(Data extracted from a collection)
● ● ●
-- ==== Sys2Proof/Machine/Encrypt.lean ====
section
/-!
DEFINITION. The encryption datapath and ENCRYPT (spec/42_encrypt.md R110 to R120). A round takes its one round key,
`rks[r]` in the spec's text, as an argument.
-/

namespace Sys2Proof

/-- R110 -/
def subBytes (s : Block) : Block := s.map SBOX

/-- R111: row `r` shifted left by `r`, toward column 0: `s'[r, c] = s[r, (c + r) mod 4]` (`Fin 4` adds mod 4). -/
def shiftRows (s : Block) : Block := .ofMatrix fun r c => s.elem r (c + r)

/-- R112: one column. -/
def mixColumn (w : Word) : Word :=
  let t := w.b0 ^^^ w.b1 ^^^ w.b2 ^^^ w.b3
  { b0 := t ^^^ w.b0 ^^^ mul2 (w.b0 ^^^ w.b1)
    b1 := t ^^^ w.b1 ^^^ mul2 (w.b1 ^^^ w.b2)
    b2 := t ^^^ w.b2 ^^^ mul2 (w.b2 ^^^ w.b3)
    b3 := t ^^^ w.b3 ^^^ mul2 (w.b3 ^^^ w.b0) }

/-- R113: each column by `mixColumn`. -/
def mixColumns (s : Block) : Block := s.mapCols mixColumn

/-- R114: the same operation serves both datapaths. -/
def addRoundKey (s k : Block) : Block := s.xor k

/-- R115: initial whitening, with round key 0. -/
def encRound0 (s k : Block) : Block := addRoundKey s k

/-- R116: a full round, with round key `r`. -/
def encRound (s k : Block) : Block := addRoundKey (mixColumns (shiftRows (subBytes s))) k

/-- R117: the final round, with round key 10 and without MixColumns. -/
def encFinal (s k : Block) : Block := addRoundKey (shiftRows (subBytes s)) k

/-- R118: the whole block transform. -/
def encrypt (rks : Schedule) (p : Block) : Block :=
  let s := encRound0 p (rks.get 0)
  let s := [1, 2, 3, 4, 5, 6, 7, 8, 9].foldl (fun s r => encRound s (rks.get r)) s
  encFinal s (rks.get 10)

namespace Machine

/-- R119: the take of ENCRYPT; rejected with ERR_NO_KEY while STATUS.KEY_VALID = 0 (R152). -/
def execEncrypt (s : State) : Result :=
  whenReady s (if s.keyValid then startBlock .encrypt s.blockOperand 0#4 s else raiseError .noKey s)

/-- R120: a micro-step of ENCRYPT, one round, r = RND in 0..10 counting up. -/
def microEncrypt (s : State) : Result :=
  let r := s.rnd.toNat
  if r ≤ 10 then
    withValue s.st.value fun b =>
      withValue (s.roundKey r) fun k =>
        .next (if r = 0 then nextRound (encRound0 b k) 1#4 s
          else if r ≤ 9 then nextRound (encRound b k) (s.rnd + 1#4) s
          else completeBlock (encFinal b k) s)
  else .fault .illegalRound

end Machine

end Sys2Proof
end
● ● ●
* About this exercise: Nothing but the lines from the one with "without MixColumns. -/" through the final line of the records may appear in the answer, and each must be transcribed exactly.

* Result of the task:
/-- R117: the final round, with round key 10 and without MixColumns. -/
def encFinal (s k : Block) : Block := addRoundKey (shiftRows (subBytes s)) k

/-- R118: the whole block transform. -/
def encrypt (rks : Schedule) (p : Block) : Block :=
  let s := encRound0 p (rks.get 0)
  let s := [1, 2, 3, 4, 5, 6, 7, 8, 9].foldl (fun s r => encRound s (rks.get r)) s
  encFinal s (rks.get 10)

namespace Machine

/-- R119: the take of ENCRYPT; rejected with ERR_NO_KEY while STATUS.KEY_VALID = 0 (R152). -/
def execEncrypt (s : State) : Result :=
  whenReady s (if s.keyValid then startBlock .encrypt s.blockOperand 0#4 s else raiseError .noKey s)

/-- R120: a micro-step of ENCRYPT, one round, r = RND in 0..10 counting up. -/
def microEncrypt (s : State) : Result :=
  let r := s.rnd.toNat
  if r ≤ 10 then
    withValue s.st.value fun b =>
      withValue (s.roundKey r) fun k =>
        .next (if r = 0 then nextRound (encRound0 b k) 1#4 s
          else if r ≤ 9 then nextRound (encRound b k) (s.rnd + 1#4) s
          else completeBlock (encFinal b k) s)
  else .fault .illegalRound

end Machine

end Sys2Proof
end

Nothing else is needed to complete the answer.